Here’s one way to structure that transition:
1. Before Day One: Strategic Pre-Engagement Due Diligence
Before stepping into the role, it’s helpful to understand three essential dimensions:
- Contextual Landscape – industry trends, key players, and regulatory environment.
- Organizational DNA – mission, structure, values, and governance culture.
- Project Portfolio Archetype – is the work primarily operational, transformational, or innovative?
This early effort enables sharper questioning, better risk anticipation, and avoids naïve assumptions.
2. From Day One: Immersion with Purpose
During onboarding, the focus shifts to active listening, stakeholder mapping, observing informal dynamics, and decoding how things really work.

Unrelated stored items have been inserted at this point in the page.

-- ==== Sys2Proof/Machine/Step.lean ====
section
/-! DEFINITION. One step: the next command on the port, run to completion (R8); or the host's next act; or, with nothing to do,
waiting (R261, R271). -/

namespace Sys2Proof.Machine

def step (s : State) : Host.Outcome State Fault Refusal :=
  match fetch s.cfg s.host.inbox with
  | .idle => .next s
  | .instr i rest => exec i (withInbox rest s)
  | .illegal r rest => .next (illegalCommand r (withInbox rest s))
  | .act a rest => .next (hostAct a (withInbox rest s))

/-- The state with an instruction of the opcode table presented first (log 8). -/
def State.withFetchWord (s : State) (nbits w : Nat) : State := withInbox (tableItems nbits w ++ s.host.inbox) s

end Sys2Proof.Machine
end

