-- ==== Sys2Proof/Certificates/Slice0/Obligations.lean ====
section
/-! DEFINITION. The statements for the provers, from the numbered rules of spec/. Each docstring names its rule.

Conventions: `respond r s` is `s` with the response `r` appended (R74) and nothing else changed, so an equation
`exec i s = .next (respond r { s with … })` states the whole frame: every piece of state that is not named is unchanged.
`drawsOk k s`: the next k transfers succeed (R58). -/

open Sys2Proof Sys2Proof.Machine

/-! ### Reset and registers -/

/-- R270. -/
def Obligations.ResetLeavesSpecValues : Prop :=
  (∀ h, tableGet State.reset.t h = none ∧ tableGet State.reset.tpl h = none) ∧
  State.reset.win = [] ∧ State.reset.sink = [] ∧ State.reset.din = [] ∧ State.reset.out = [] ∧ State.reset.dwin = [] ∧
  State.reset.dict = [] ∧ State.reset.settings.setWidth 32 = 0x1D#32 ∧ State.reset.dictId = 0 ∧ State.reset.csizeLo = 0 ∧
  State.reset.csizeHi = 0 ∧ State.reset.fe = ⟨.init, none, 0, none, 0⟩ ∧
  State.reset.fd = ⟨.closed, none, none, false, false, false, 0, none⟩ ∧ State.reset.hdr = ⟨0, 0, 0, 0, 0⟩ ∧
  State.reset.rpos = 0

/-- R213: OPC 0x01; every piece of state takes its reset value; ports, responses and configuration stay; power-on leaves the
same (R271). -/
def Obligations.SysResetReturnsToReset : Prop :=
  decodeCommand [word0 0x01 0] = .cmd .sysReset 1 ∧
  ∀ s : State,
    exec .sysReset s = .next (respond ⟨0x00, 0⟩ { State.reset with host := s.host, cfg := s.cfg }) ∧
    hostAct .powerOn s = { State.reset with host := s.host, cfg := s.cfg }

/-- R211: OPC 0x02, register number in A; CSR.RD returns the register of 10_state.md section 5 and changes nothing; a number
above 0x12 is refused. -/
def Obligations.CsrReadReturnsRegister : Prop :=
  (∀ reg, decodeCommand [word0 0x02 reg] = .cmd (.csrRd reg) 1) ∧
  ∀ s : State,
    (∀ e ∈ ([(0x00, s.settings.setWidth 32), (0x01, s.dictId), (0x02, s.csizeLo), (0x03, s.csizeHi), (0x04, feStatus s.fe),
        (0x05, fdStatus s.fd), (0x06, s.hdr.info), (0x07, s.hdr.blkmax), (0x08, s.hdr.csizeLo), (0x09, s.hdr.csizeHi),
        (0x0A, s.hdr.dictId), (0x0B, asWord s.win.length), (0x0C, asWord s.sink.length), (0x0D, asWord s.din.length),
        (0x0E, asWord s.out.length), (0x0F, asWord s.dwin.length), (0x10, asWord s.dict.length), (0x11, asWord s.rpos),
        (0x12, hwcfg s.cfg)] : List (BitVec 24 × Word)),
      exec (.csrRd e.1) s = .next (respond ⟨0x00, e.2⟩ s)) ∧
    (∀ reg : BitVec 24, 0x12 < reg.toNat → exec (.csrRd reg) s = .next (respond ⟨0xFF, 0⟩ s))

Onboarding becomes most effective when approached as a process of connecting dots and interpreting nuance — not just absorbing information.
3. What Works Best?
The sweet spot lies in combining a learning mindset with a diagnostic lens.
Tools like the Cynefin framework help assess project complexity and guide leadership calibration.
A lightweight “transition map” can also be useful — capturing key learnings, relationships, and early opportunities to contribute without overstepping.
Final thought: limited familiarity can be a strategic asset.
It opens space to ask foundational questions that others, out of habit, may no longer ask — and often, that’s where meaningful change begins.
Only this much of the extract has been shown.